◆ Supplied data ◆
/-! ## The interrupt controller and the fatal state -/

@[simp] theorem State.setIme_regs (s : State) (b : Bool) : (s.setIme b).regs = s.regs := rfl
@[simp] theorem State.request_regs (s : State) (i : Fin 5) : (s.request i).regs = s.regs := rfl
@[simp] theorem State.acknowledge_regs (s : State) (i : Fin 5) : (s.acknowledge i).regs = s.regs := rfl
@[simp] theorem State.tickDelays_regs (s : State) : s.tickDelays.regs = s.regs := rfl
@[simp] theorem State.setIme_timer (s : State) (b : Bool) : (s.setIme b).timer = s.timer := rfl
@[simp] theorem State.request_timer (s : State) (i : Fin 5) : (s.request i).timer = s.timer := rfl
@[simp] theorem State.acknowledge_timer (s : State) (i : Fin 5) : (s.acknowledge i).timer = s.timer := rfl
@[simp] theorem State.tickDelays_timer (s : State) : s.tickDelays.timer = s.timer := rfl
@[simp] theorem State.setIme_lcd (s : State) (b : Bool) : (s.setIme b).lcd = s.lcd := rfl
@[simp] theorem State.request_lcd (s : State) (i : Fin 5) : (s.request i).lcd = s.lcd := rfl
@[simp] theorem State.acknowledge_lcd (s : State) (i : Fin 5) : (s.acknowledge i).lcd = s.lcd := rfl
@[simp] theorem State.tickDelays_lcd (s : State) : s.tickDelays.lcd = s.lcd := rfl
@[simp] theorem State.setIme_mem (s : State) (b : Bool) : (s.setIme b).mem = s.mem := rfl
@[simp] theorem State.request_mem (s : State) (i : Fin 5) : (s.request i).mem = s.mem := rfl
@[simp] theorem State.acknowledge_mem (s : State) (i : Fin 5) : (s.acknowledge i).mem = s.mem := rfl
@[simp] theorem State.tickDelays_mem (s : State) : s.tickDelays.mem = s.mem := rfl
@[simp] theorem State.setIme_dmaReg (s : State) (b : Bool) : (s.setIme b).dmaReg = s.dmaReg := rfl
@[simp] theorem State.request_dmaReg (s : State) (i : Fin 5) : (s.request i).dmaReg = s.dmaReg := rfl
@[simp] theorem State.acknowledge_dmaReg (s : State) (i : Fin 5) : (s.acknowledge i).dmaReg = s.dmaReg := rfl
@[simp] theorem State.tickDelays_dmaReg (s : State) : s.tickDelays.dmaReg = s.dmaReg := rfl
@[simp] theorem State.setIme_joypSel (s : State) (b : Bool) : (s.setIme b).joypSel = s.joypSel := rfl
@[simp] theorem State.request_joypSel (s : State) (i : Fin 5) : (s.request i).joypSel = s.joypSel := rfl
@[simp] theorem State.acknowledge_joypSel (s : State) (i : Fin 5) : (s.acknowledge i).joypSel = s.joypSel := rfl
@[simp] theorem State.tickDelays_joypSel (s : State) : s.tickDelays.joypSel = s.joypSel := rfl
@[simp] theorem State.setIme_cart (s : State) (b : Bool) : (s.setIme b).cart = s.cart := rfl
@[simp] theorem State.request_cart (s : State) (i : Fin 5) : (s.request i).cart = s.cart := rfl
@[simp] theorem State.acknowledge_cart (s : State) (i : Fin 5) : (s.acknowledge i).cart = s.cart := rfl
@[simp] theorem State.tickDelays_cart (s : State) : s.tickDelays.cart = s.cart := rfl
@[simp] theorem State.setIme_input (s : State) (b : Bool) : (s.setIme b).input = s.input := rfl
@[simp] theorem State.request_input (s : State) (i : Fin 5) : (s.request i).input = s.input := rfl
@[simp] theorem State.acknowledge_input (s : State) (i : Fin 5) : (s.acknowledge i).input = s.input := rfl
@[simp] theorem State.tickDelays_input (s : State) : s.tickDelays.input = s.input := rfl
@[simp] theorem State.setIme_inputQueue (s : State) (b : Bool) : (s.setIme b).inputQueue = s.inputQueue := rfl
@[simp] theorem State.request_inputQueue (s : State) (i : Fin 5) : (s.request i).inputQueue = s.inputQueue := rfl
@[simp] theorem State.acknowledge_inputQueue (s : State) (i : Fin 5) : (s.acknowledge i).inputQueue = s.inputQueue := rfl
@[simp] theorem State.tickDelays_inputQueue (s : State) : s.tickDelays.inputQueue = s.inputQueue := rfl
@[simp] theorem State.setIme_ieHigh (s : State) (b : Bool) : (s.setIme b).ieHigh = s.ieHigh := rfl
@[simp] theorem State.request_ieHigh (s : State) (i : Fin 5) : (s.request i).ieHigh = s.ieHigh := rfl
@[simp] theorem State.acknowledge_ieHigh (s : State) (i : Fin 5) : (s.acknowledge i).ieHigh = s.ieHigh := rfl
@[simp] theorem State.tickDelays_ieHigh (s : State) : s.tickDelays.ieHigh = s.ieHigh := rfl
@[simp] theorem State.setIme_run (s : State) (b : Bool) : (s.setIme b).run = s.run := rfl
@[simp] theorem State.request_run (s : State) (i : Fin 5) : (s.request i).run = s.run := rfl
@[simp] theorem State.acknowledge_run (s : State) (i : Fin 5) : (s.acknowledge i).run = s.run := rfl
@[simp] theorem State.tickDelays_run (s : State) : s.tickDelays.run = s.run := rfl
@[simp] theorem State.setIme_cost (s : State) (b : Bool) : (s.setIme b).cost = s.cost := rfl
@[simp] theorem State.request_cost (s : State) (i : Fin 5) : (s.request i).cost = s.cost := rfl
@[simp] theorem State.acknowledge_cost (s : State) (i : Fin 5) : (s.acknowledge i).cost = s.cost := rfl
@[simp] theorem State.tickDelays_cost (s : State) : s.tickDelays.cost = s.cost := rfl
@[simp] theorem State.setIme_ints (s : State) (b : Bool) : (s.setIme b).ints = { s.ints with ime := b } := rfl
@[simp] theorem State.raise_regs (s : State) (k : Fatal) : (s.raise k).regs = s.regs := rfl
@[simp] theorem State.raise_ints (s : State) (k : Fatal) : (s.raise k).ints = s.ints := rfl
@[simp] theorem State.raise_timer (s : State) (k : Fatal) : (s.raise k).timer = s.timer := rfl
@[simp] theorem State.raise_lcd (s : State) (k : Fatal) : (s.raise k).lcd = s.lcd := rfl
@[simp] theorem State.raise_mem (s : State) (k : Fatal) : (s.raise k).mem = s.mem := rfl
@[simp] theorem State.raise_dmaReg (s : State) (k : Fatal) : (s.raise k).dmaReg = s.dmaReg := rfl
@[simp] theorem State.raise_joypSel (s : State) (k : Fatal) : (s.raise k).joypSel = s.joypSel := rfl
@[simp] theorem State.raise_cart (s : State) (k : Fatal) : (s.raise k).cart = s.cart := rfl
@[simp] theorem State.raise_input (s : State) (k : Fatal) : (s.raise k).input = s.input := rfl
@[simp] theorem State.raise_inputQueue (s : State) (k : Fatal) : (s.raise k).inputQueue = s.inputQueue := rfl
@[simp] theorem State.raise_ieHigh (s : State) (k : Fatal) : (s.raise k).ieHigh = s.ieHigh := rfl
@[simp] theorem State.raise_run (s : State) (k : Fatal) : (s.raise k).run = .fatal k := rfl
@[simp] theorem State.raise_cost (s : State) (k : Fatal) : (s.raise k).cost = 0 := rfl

◆ Exercise directions ◆
Which lines in the records above include the word "ints"? Copy them out.

◆ Result of this task ◆
@[simp] theorem State.setIme_ints (s : State) (b : Bool) : (s.setIme b).ints = { s.ints with ime := b } := rfl
@[simp] theorem State.raise_ints (s : State) (k : Fatal) : (s.raise k).ints = s.ints := rfl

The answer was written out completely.